> Assigned task
Search the entries for the word "only" and return every line where it is found.

Stored records
-- ==== Sys2Proof/Machine/HostPort.lean ====
section
/-! DEFINITION. What the host can do to an instance between commands (spec/00_scope.md R3): send
bytes, take bytes out of DOUT, apply reset, and load and run a finite program. No step performs
one of these. STAT and FLT are read on the side band (spec/10_state.md R32, R33): `State.stat`,
`State.flt`. -/

namespace Sys2Proof.Machine

/-- The host sends bytes of the command stream (spec/20_memory.md R50, R61). -/
def hostSend (t : State) (bytes : List Byte) : State := { t with cmd := t.cmd ++ bytes }

/-- The host removes `n` bytes from DOUT's head: the bytes, and the engine after it
(spec/10_state.md R35, spec/20_memory.md R58). -/
def hostTake (t : State) (n : Nat) : List Byte × State :=
  (t.dout.take n, { t with dout := t.dout.drop n })

/-- Reset, from outside the command stream (spec/70_reset_and_hazards.md R270, R271): CFG is not
touched, a part of a packet received is discarded. -/
def hostReset (t : State) : State := State.resetOf t.cfg

/-- A byte string is a program: its length is exactly the sum of its packets' lengths
(spec/30_encoding.md R73). -/
def isProgram (stream : List Byte) : Bool := (splitPackets stream).2.isEmpty

/-- A finite byte string as the whole command stream, refused when it ends inside a packet
(spec/30_encoding.md R73, spec/93_implementation_defined.md A4). -/
def loadProgram (t : State) (stream : List Byte) : Option State :=
  if isProgram stream then some { t with cmd := stream } else none

/-- Steps until the stream holds no complete packet, with `fuel` at least the number of packets in
it. -/
def runPackets : Nat → State → Host.Outcome State Fault Refusal
  | 0, t => .next t
  | fuel + 1, t =>
    match nextPacket t.cmd with
    | none => .next t
    | some _ =>
      match step t with
      | .next u => runPackets fuel u
      | .fault r => .fault r
      | .refused r => .refused r

/-- A run (spec/70_reset_and_hazards.md R279): a finite command stream executed from a given state
until its last packet has been executed; none when the stream is no program (spec/30_encoding.md
R73). Every packet has at least four bytes, so the stream's length is fuel enough. -/
def runProgram (t : State) (stream : List Byte) : Option (Host.Outcome State Fault Refusal) :=
  match loadProgram t stream with
  | none => none
  | some u => some (runPackets u.cmd.length u)

/-- "a model's "result of a program" is the triple (DOUT, STAT, FLT) plus the final banks"
(spec/70_reset_and_hazards.md R279). -/
structure ProgramResult (c : Cfg) where
  /-- The bytes of DOUT in order. -/
  dout : List Byte
  /-- STAT, with LAST of the final command. -/
  stat : BitVec 8
  /-- FLT, which faults happened at least once. -/
  flt : BitVec 8
  /-- Bank G at the end. -/
  g : Option (Bank c)
  /-- Bank S at the end. -/
  s : Option (Bank c)
deriving DecidableEq, Repr

/-- What a program has produced when its run ended in the given state (R279). -/
def programResult (t : State) : ProgramResult t.config where
  dout := t.dout
  stat := t.stat
  flt := t.flt
  g := t.g
  s := t.s

end Sys2Proof.Machine
end

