-- ==== Sys2Proof/Laws/Ops.lean ====
section
/-! SUPPORT. What each shared operation can do, said once: the guard on bank G, fetching, the draw
and the jump. -/

namespace Sys2Proof.Machine

/-! ### Ending a command -/

theorem State.withG_none {t : State} (h : t.g = none) (k : Bank t.config → State) :
    t.withG k = t.raise .nsd := by
  unfold State.withG
  split
  · rfl
  · simp_all

theorem State.withG_some {t : State} {b : Bank t.config} (h : t.g = some b)
    (k : Bank t.config → State) : t.withG k = k b := by
  unfold State.withG
  split
  · simp_all
  · simp_all

/-- Everything the guard can do: fault NSD on a bank that is not valid, or go on with its fields. -/
theorem State.withG_cases (t : State) (k : Bank t.config → State) :
    (t.g = none ∧ t.withG k = t.raise .nsd) ∨ (∃ b, t.g = some b ∧ t.withG k = k b) := by
  cases h : t.g with
  | none => exact .inl ⟨rfl, State.withG_none h k⟩
  | some b => exact .inr ⟨b, rfl, State.withG_some h k⟩

@[simp] theorem FaultCode.lastValue_toNat (f : FaultCode) : f.lastValue.toNat = f.number := by
  cases f <;> rfl

/-! ### Fetching -/

/-- A framed packet is what `fetch` decodes. -/
theorem fetch_of_packet {t : State} {p : Packet} {rest : List Byte}
    (h : nextPacket t.cmd = some (p, rest)) :
    fetch t = some (decodePacket (wordBytes t.config) p, rest) := by
  simp [fetch, h]

theorem fetch_none {t : State} (h : nextPacket t.cmd = none) : fetch t = none := by
  simp [fetch, h]

/-- Everything a step can do: wait, raise ILL, or execute the decoded command. -/
theorem step_cases (t : State) :
    (nextPacket t.cmd = none ∧ step t = .next t) ∨
    (∃ p rest e, nextPacket t.cmd = some (p, rest) ∧
      decodePacket (wordBytes t.config) p = .error e ∧
      step t = .next ((t.consume rest).raise .ill)) ∨
    (∃ p rest i, nextPacket t.cmd = some (p, rest) ∧
      decodePacket (wordBytes t.config) p = .ok i ∧ step t = exec i (t.consume rest)) := by
  cases h : nextPacket t.cmd with
  | none => exact .inl ⟨rfl, by simp [step, fetch_none h]⟩
  | some q =>
    obtain ⟨p, rest⟩ := q
    cases hd : decodePacket (wordBytes t.config) p with
    | error e => exact .inr (.inl ⟨p, rest, e, rfl, hd, by simp [step, fetch_of_packet h, hd]⟩)
    | ok i => exact .inr (.inr ⟨p, rest, i, rfl, hd, by simp [step, fetch_of_packet h, hd]⟩)

/-! ### Runs -/

/-- A run ends where no complete packet is left, whatever the fuel. -/
theorem runPackets_done {t : State} (h : nextPacket t.cmd = none) (fuel : Nat) :
    runPackets fuel t = .next t := by
  cases fuel <;> simp [runPackets, h]

/-- A run takes the packet at the head of the stream in one step. -/
theorem runPackets_step {t u : State} {p : Packet} {rest : List Byte} (fuel : Nat)
    (h : nextPacket t.cmd = some (p, rest)) (hs : step t = .next u) :
    runPackets (fuel + 1) t = runPackets fuel u := by
  simp [runPackets, h, hs]

/-- Everything running a byte string can do: it is no program, or its packets are run. -/
theorem runProgram_cases (t : State) (stream : List Byte) :
    (isProgram stream = false ∧ runProgram t stream = none) ∨
      (isProgram stream = true ∧
        runProgram t stream = some (runPackets stream.length { t with cmd := stream })) := by
  cases h : isProgram stream <;> simp [runProgram, loadProgram, h]

/-! ### The draw -/

/-- A draw touches neither cache nor LA (spec/40_word_source.md R100). -/
theorem afterDraw_frame {c : Cfg} (b : Bank c) :
    (afterDraw b).la = b.la ∧ (afterDraw b).bc = b.bc ∧ (afterDraw b).hc = b.hc := by
  unfold afterDraw
  split <;> simp

@[simp] theorem afterDraw_la {c : Cfg} (b : Bank c) : (afterDraw b).la = b.la :=
  (afterDraw_frame b).1
@[simp] theorem afterDraw_bc {c : Cfg} (b : Bank c) : (afterDraw b).bc = b.bc :=
  (afterDraw_frame b).2.1
@[simp] theorem afterDraw_hc {c : Cfg} (b : Bank c) : (afterDraw b).hc = b.hc :=
  (afterDraw_frame b).2.2
@[simp] theorem draw_word {c : Cfg} (b : Bank c) : (draw b).1 = drawnWord b := rfl
@[simp] theorem draw_bank {c : Cfg} (b : Bank c) : (draw b).2 = afterDraw b := rfl

/-! ### The jump -/

@[simp] theorem xbgSteps_succ {c : Cfg} (n : Nat) (b : Bank c) :
    xbgSteps (n + 1) b = xbgSteps n (xbgStep b) := rfl
@[simp] theorem xbgSteps_zero {c : Cfg} (b : Bank c) : xbgSteps 0 b = b := rfl

/-- The steps of an XBG touch X and CUR only (spec/41_xbg_jump.md R121). -/
theorem xbgSteps_frame {c : Cfg} (n : Nat) (b : Bank c) :
    (xbgSteps n b).la = b.la ∧ (xbgSteps n b).ls = b.ls ∧ (xbgSteps n b).bc = b.bc ∧
      (xbgSteps n b).hc = b.hc := by
  induction n generalizing b with
  | zero => simp
  | succ n ih => simpa using ih (xbgStep b)

/-- The jump loop makes one step for each coefficient bit (spec/41_xbg_jump.md R133). -/
theorem jumpLoop_bank {c : Cfg} (bits : List Bool) (acc : XVec c.kind c.words) (b : Bank c) :
    (jumpLoop bits acc b).2 = xbgSteps bits.length b := by
  induction bits generalizing acc b with
  | nil => rfl
  | cons bit bits ih => simp [jumpLoop, ih]

@[simp] theorem coefficientBits_length (coeffs : List Word64) :
    (coefficientBits coeffs).length = 64 * coeffs.length := by
  induction coeffs with
  | nil => rfl
  | cons w ws ih =>
    simp only [coefficientBits, List.flatMap_cons, List.length_append, List.length_map,
      List.length_range, List.length_cons] at ih ⊢
    omega

/-- What an XBG jump leaves alone. -/
theorem xbgJump_frame {c : Cfg} (coeffs : List Word64) (b : Bank c) :
    (xbgJump coeffs b).la = b.la ∧ (xbgJump coeffs b).ls = b.ls ∧ (xbgJump coeffs b).bc = b.bc ∧
      (xbgJump coeffs b).hc = b.hc := by
  simp only [xbgJump, jumpLoop_bank]
  exact xbgSteps_frame _ b

/-! ### The draws of the four commands -/

/-- NEXTLONG's draws touch neither cache nor LA (spec/40_word_source.md R102). -/
theorem longDraw_frame {c : Cfg} (b : Bank c) :
    (longDraw b).2.la = b.la ∧ (longDraw b).2.bc = b.bc ∧ (longDraw b).2.hc = b.hc := by
  unfold longDraw
  split <;> simp

/-- NEXTINT's draw leaves LA and the boolean cache (R103, R107). -/
theorem intDraw_frame {c : Cfg} (b : Bank c) :
    (intDraw b).2.la = b.la ∧ (intDraw b).2.bc = b.bc := by
  unfold intDraw
  split
  · simp
  · split <;> simp

/-- NEXTBOOL's draw leaves LA and the half-word cache (R104, R107). -/
theorem boolDraw_frame {c : Cfg} (b : Bank c) :
    (boolDraw b).2.la = b.la ∧ (boolDraw b).2.hc = b.hc := by
  unfold boolDraw
  split <;> simp

/-- Whatever its parts, a jump leaves LA alone and the caches empty (spec/41_xbg_jump.md R125). -/
theorem jumped_frame {c : Cfg} (coeffs : Option (List Word64)) (k : Option Nat) (b : Bank c) :
    (jumped coeffs k b).la = b.la ∧ (jumped coeffs k b).bc = 1 ∧
      (jumped coeffs k b).hc = BitVec.allOnes _ := by
  cases coeffs <;> cases k <;> simp [jumped, (xbgJump_frame _ b).1]

/-! ### Lengths of what is emitted -/

/-- The distance array has 8 bytes for each word (spec/44_distance_encoder.md R194). -/
theorem distanceArray_length (n r : Nat) : (distanceArray n r).length = 8 * n := by
  rw [distanceArray, flatMap_block_length _ 8 (fun j => leBytes_length 8 _), List.length_range]

/-- An LCG register has LW words (spec/45_codec_seed.md R210). -/
theorem lcgToWords_length (c : Cfg) (v : BitVec c.kind.lcgBits) :
    (lcgToWords c.kind v).length = lcgWordCount c := by
  revert v
  unfold lcgWordCount Cfg.lcgBits
  cases c.kind <;> intro v <;> simp only [Kind.lcgBits] <;> rfl

/-- A serialized form has STATE_BYTES bytes (spec/45_codec_seed.md R211). -/
theorem serialize_length {c : Cfg} (b : Bank c) : (serialize b).length = stateBytes c := by
  have h1 : (b.x.toList.flatMap (leBytes (wordBytes c))).length = wordBytes c * c.count := by
    rw [flatMap_block_length _ _ (fun a => leBytes_length _ a), Vector.length_toList]
  have h2 := flatMap_block_length (leBytes 8) 8 (fun a => leBytes_length 8 a)
    (lcgToWords c.kind b.la)
  have h3 := flatMap_block_length (leBytes 8) 8 (fun a => leBytes_length 8 a)
    (lcgToWords c.kind b.ls)
  rw [lcgToWords_length] at h2 h3
  have h4 : (if c.ring then leBytes (wordBytes c) (b.cur.setWidth c.wordBits) else []).length =
      cursorWords c * wordBytes c := by
    unfold cursorWords
    split <;> simp
  have h5 : wordBytes c + (if c.wordBits = 64 then leBytes 8 (BitVec.allOnes 64) else []).length =
      cacheWords c * wordBytes c := by
    unfold cacheWords wordBytes
    split <;> simp_all
  simp only [serialize, List.length_append, h1, h2, h3, h4, leBytes_length, stateBytes]
  rw [Nat.add_mul, Nat.mul_comm c.count, ← h5]
  omega

end Sys2Proof.Machine
end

> Solution below
/-- The steps of an XBG touch X and CUR only (spec/41_xbg_jump.md R121). -/
    simp only [coefficientBits, List.flatMap_cons, List.length_append, List.length_map,
  simp only [xbgJump, jumpLoop_bank]
  cases c.kind <;> intro v <;> simp only [Kind.lcgBits] <;> rfl
  simp only [serialize, List.length_append, h1, h2, h3, h4, leBytes_length, stateBytes]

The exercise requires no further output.